- **Task**
In the entries that follow, find each line with the word "ends" and copy it.

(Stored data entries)
/-- The carriage is a PROPOSE or an APPROVE: R125 gives it no ALARM_ABORT, so an engine whose memory an alarm erases checks its
signatures again (log entry 78). -/
def asksAgain (s : State) (t : Nat) : Bool := eOp (carrOf s t).entry == 0x30 || eOp (carrOf s t).entry == 0x31

/-- What a class A or B alarm erases: slots, staging, shadow slots, ticket keys, the legacy register, the utility cipher, the
lattice unit's memory (R141, R206, R214, R266, R275, R314). -/
def eraseAB (s : State) : State :=
  let a := reap stAlarmAbort (zeroiseKeys s)
  let b := stopAll (fun _ c =>
    bound c &&
      match c.key with | .ticket _ _ _ _ _ => true | _ => false) stAlarmAbort a
  let c := latEnd .b stAlarmAbort 0 (latEnd .a stAlarmAbort 0 (stopTags ((latTags b).filter (fun t => !asksAgain b t)) b))
  let d := (signIds c).foldl (fun s i => signLost i s) (debugLost c)
  let e := if d.ucp.holder.isSome then ucpClear true (ucpEnd stAlarmAbort 0 d) else d
  legErase 7 stAlarmAbort e

/-- What a class A alarm erases beside: operand memories, the random chain, the KEK cache, held keys, the vault-key shares and
the dormant seal value (R220, R235, R248, R273, R314, R320). -/
def eraseA (s : State) : State :=
  let a := chanZeroise .b stAlarmAbort (chanZeroise .a stAlarmAbort (stopTags ((bnvTags s).filter (fun t => !asksAgain s t)) s))
  let b := updKst (fun k => { k with kek := [] }) (rngZeroise a)
  closeProps { b with bbr := { b.bbr with share0 := 0, share1 := 0, dseal := 0 } }

/-- How a response leaves the machine: the data path stopped, the vault locked and the random chain stopped (R314). -/
def stopAfter (isA isAB : Bool) (s : State) : State :=
  let a := updTmp (fun t => { t with
    dataStop := t.dataStop || isAB, vaultLocked := t.vaultLocked || isA, rngRestart := t.rngRestart || isA }) s
  if isA then vaultTo .locked 2 (updRng (fun r => { r with state := .stopped }) a) else a

/-- A response is complete: one CSN, the union of the erase sets, the stop of the highest class, the latches, the interrupt,
the count and the records (R314-R319). In FAULT it erases and records only. -/
def finishResponse (s : State) : State :=
  match s.tmp.resp with
  | none => s
  | some r =>
    let isA := r.notes.any (fun n => n.cls == .a)
    let isAB := isA || r.notes.any (fun n => n.cls == .b)
    let top := if isA then 1 else if isAB then 2 else 3
    let mark := r.notes.foldl (fun (m : BitVec 12) n => m ||| (1 <<< (n.source - 1))) 0
    let a := if powered s then seqd s else s
    let b := updTmp (fun t => { t with
      resp := none, latch := t.latch ||| mark, lastClass := if inFault s then t.lastClass else top
      cntA := if top == 1 then satInc 8 t.cntA else t.cntA
      cntB := if top == 2 then satInc 8 t.cntB else t.cntB
      cntC := if top == 3 then satInc 16 t.cntC else t.cntC
      eraseNs := if inFault s then t.eraseNs else min 65535 (1000 * (s.now - r.first)) }) a
    let c := if isAB then eraseAB b else legErase 7 stAlarmAbort b
    let d := if isA then eraseA c else c
    let e := if inFault s then d else setIntBoth 6 (stopAfter isA isAB d)
    if r.notes.any (fun n => n.source == 1) && e.tmp.light.openAt.isSome then
      updTmp (fun t => { t with light := { t.light with done := some r } }) e
    else writeAlarms r e

/-- The response in progress completes once its time has come. -/
def respDue (s : State) : State :=
  match s.tmp.resp with
  | some r => if s.now ≥ r.endAt then finishResponse s else s
  | none => s

/-- The source is active in the class (R311). -/
def isActive (s : State) (source : Nat) (cls : AlarmClass) : Bool :=
  s.tmp.active.any (fun x => x.source == source && x.cls == cls)

/-- The condition of a source is seen: an inactive source becomes active and raises its alarm, which joins the response in
progress or begins one of at most 10 µs; a class B source raises none while the data path is stopped. An alarm ends a
Dormant request (R311, R314, R318, R319, R393). -/
def raise (source : Nat) (cls : AlarmClass) (value : Nat) (s : State) : State :=
  if isActive s source cls then
    updTmp (fun t => { t with active := t.active.map (fun x =>
      if x.source == source && x.cls == cls then { x with at_ := s.now } else x) }) s
  else
    let a := updTmp (fun t => { t with active := t.active ++ [{ source := source, cls := cls, at_ := s.now }] }) s
    if cls == .b && s.tmp.dataStop then a
    else
      let r := s.tmp.resp.getD { first := s.now }
      let r2 : AlarmResp :=
        { r with endAt := within 10 s, notes := r.notes ++ [{ source := source, cls := cls, value := value % 2 ^ 32 }] }
      let b := if a.gov.dormReady then updGov (fun g => { g with dormReady := false, dormCause := 7 }) a else a
      respDue (draw (updTmp (fun t => { t with resp := some r2 }) b))

/-- The value of an alarm whose source has no reading: the spec states none. -/
def noReading (s : State) : Nat := drawn s

/-! ### Detections -/

/-- The light alarm's agreement window ends: a detector that stood alone is counted, and the records that waited are written
(R312). -/
def lightEnd (s : State) : State :=
  let w := s.tmp.light
  let a := updTmp (fun t => { t with
    disPd := if w.pd && !w.can then satInc 16 t.disPd else t.disPd
    disCan := if w.can && !w.pd then satInc 16 t.disCan else t.disCan
    light := { t.light with openAt := none, done := none } }) s
  match w.done with
  | some r => writeAlarms r a
  | none => a

/-- The agreement window is over: 100 µs have passed since the first detection (R42, R312). -/
def lightOver (s : State) : Bool := s.tmp.light.openAt.any (fun t => s.now ≥ t + 100)

/-- An agreement window whose time has come ends. -/
def lightDue (s : State) : State := if lightOver s then lightEnd s else s

/-- What an alarm has begun is brought to its end, as the hardware does in every state: the response, and the records of a light
alarm (R312, R314). -/
def settleAlarms (s : State) : State :=
  let a := finishResponse s
  if a.tmp.light.openAt.isSome then lightEnd a else a

/-- The tamper hardware runs: on main power, in Dormant too (R311). -/
def sensing (s : State) : Bool := !s.chp.inReset

/-- LIGHT_DETECT: a light detector fires; the alarm opens the window of 100 µs, stamped on its detection, in which the other may
agree (R42, R44, R312). -/
def execLightDetect (photodiode : Bool) (s : State) : Res :=
  let mark (l : LightWin) : LightWin := if photodiode then { l with pd := true } else { l with can := true }
  let a := lightDue s
  onlyIf (sensing s && (photodiode || powered s)) s
    (if a.tmp.light.openAt.isSome then updTmp (fun t => { t with light := mark t.light }) (raise 1 .a 0 a)
     else if isActive a 1 .a then raise 1 .a 0 a
     else
       raise 1 .a (noReading a)
         (updTmp (fun t => { t with light := mark { openAt := some a.now } }) (draw a)))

- **Exercise response**
progress or begins one of at most 10 µs; a class B source raises none while the data path is stopped. An alarm ends a
/-- The light alarm's agreement window ends: a detector that stood alone is counted, and the records that waited are written
/-- An agreement window whose time has come ends. -/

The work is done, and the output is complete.